Le gros chantier des fabricants

Posté le par Frédéric Monflier dans Informatique et Numérique

Les fournisseurs des installations techniques achèvent la conversion BIM de leur catalogue. Des propriétés à associer aux objets au partage des données, des questions restent en suspens.

Eclairage, coffrets électriques, climatisation… Dans la maquette numérique d’un projet BIM, ces objets sont modélisés et décrits par des données, géométriques et techniques, dépendant de leur fonction. C’est l’une des principales différences entre une maquette BIM et une maquette 3D provenant d’un logiciel de CAO. La problématique du BIM étant assez récente, la tâche, qui revient aux fabricants de ces équipements, continue de soulever plusieurs questions, liées à la création de cette base de données, à sa diffusion et à son exploitation future.

Spécialiste de la ventilation et du confort thermique, l’industriel Aldes s’est emparé du sujet à la fin de l’année 2014. A l’exception des accessoires et des conduits, ces derniers étant intégrés de manière native aux logiciels BIM comme Revit, le catalogue entier a été converti, avec l’appui de prestataires expérimentés. Le degré de complexité de l’opération est cependant variable. «Modéliser une bouche d’aération est facile, explique Sandra Colonnese-Delaere, responsable du marketing services et support. En revanche, une centrale de traitement d’air est un objet paramétrique, dont la version est tributaire du volume d’air à traiter et des options (bypass, chauffage, etc). Cet objet possède de facto de multiples déclinaisons

Les caractéristiques d’une centrale de traitement d’air sont variables et sa modélisation BIM est donc plus complexe.

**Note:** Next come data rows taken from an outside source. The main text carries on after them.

-- ==== Sys2Proof/Laws/FrameFitBase.lean ====
section
/-!
SUPPORT. What the operations of Machine/FitBase.lean can change.
-/

namespace Sys2Proof.Machine

@[simp ↓] theorem startFit_tsu_blank {W : Part → Bool} (key : Nat) (ch : Nat) (fnom : Nat) (e : Nat) (gateMs : Nat) (w : Nat) (s : State) (h0 : W (.com .tsu .hfits) = true) :
    (startFit .tsu key ch fnom e gateMs w s).blank W = s.blank W := by simp [startFit, Com.blank, Tsu.blank, Dxd.blank, h0]

@[simp ↓] theorem startFit_dxd_blank {W : Part → Bool} (key : Nat) (ch : Nat) (fnom : Nat) (e : Nat) (gateMs : Nat) (w : Nat) (s : State) (h0 : W (.com .dxd .hfits) = true) :
    (startFit .dxd key ch fnom e gateMs w s).blank W = s.blank W := by simp [startFit, Com.blank, Tsu.blank, Dxd.blank, h0]

@[simp ↓] theorem dropFit_dxd_blank {W : Part → Bool} (key : Nat) (s : State) (h0 : W (.com .dxd .hfits) = true) :
    (dropFit .dxd key s).blank W = s.blank W := by simp [dropFit, Com.blank, Tsu.blank, Dxd.blank, h0]

@[simp ↓] theorem dropFit_tsu_blank {W : Part → Bool} (key : Nat) (s : State) (h0 : W (.com .tsu .hfits) = true) :
    (dropFit .tsu key s).blank W = s.blank W := by simp [dropFit, Com.blank, Tsu.blank, Dxd.blank, h0]

@[simp ↓] theorem feedFit_dxd_blank {W : Part → Bool} (key : Nat) (stamp : Option Nat) (s : State) (h0 : W (.com .dxd .hfits) = true) :
    (feedFit .dxd key stamp s).blank W = s.blank W := by simp [feedFit, Com.blank, Tsu.blank, Dxd.blank, h0]

@[simp ↓] theorem feedFit_tsu_blank {W : Part → Bool} (key : Nat) (stamp : Option Nat) (s : State) (h0 : W (.com .tsu .hfits) = true) :
    (feedFit .tsu key stamp s).blank W = s.blank W := by simp [feedFit, Com.blank, Tsu.blank, Dxd.blank, h0]

end Sys2Proof.Machine
end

Schneider Electric, qui a publié ses premiers objets BIM en 2015, a été confronté à des questionnements comparables. «Nous avons commencé avec les éléments techniques les plus encombrants, tels que les transformateurs, car le BIM sert en priorité à déterminer l’occupation des espaces, détaille Bertrand Lack, du département stratégie et innovation. Un constat s’est vite imposé : le terme «bibliothèque BIM» n’a pas de sens. Il n’existe pas deux tableaux électriques basse tension assemblés de la même manière dans le monde. Comment produire un fichier BIM unique pour un système complexe et évolutif, qui n’est pas aussi trivial qu’un bloc d’éclairage de sécurité ? Les outils de configuration pour tableau électrique que nous développons ont pour but de générer automatiquement un modèle BIM précisant les informations utiles, à mesure que le projet avance.»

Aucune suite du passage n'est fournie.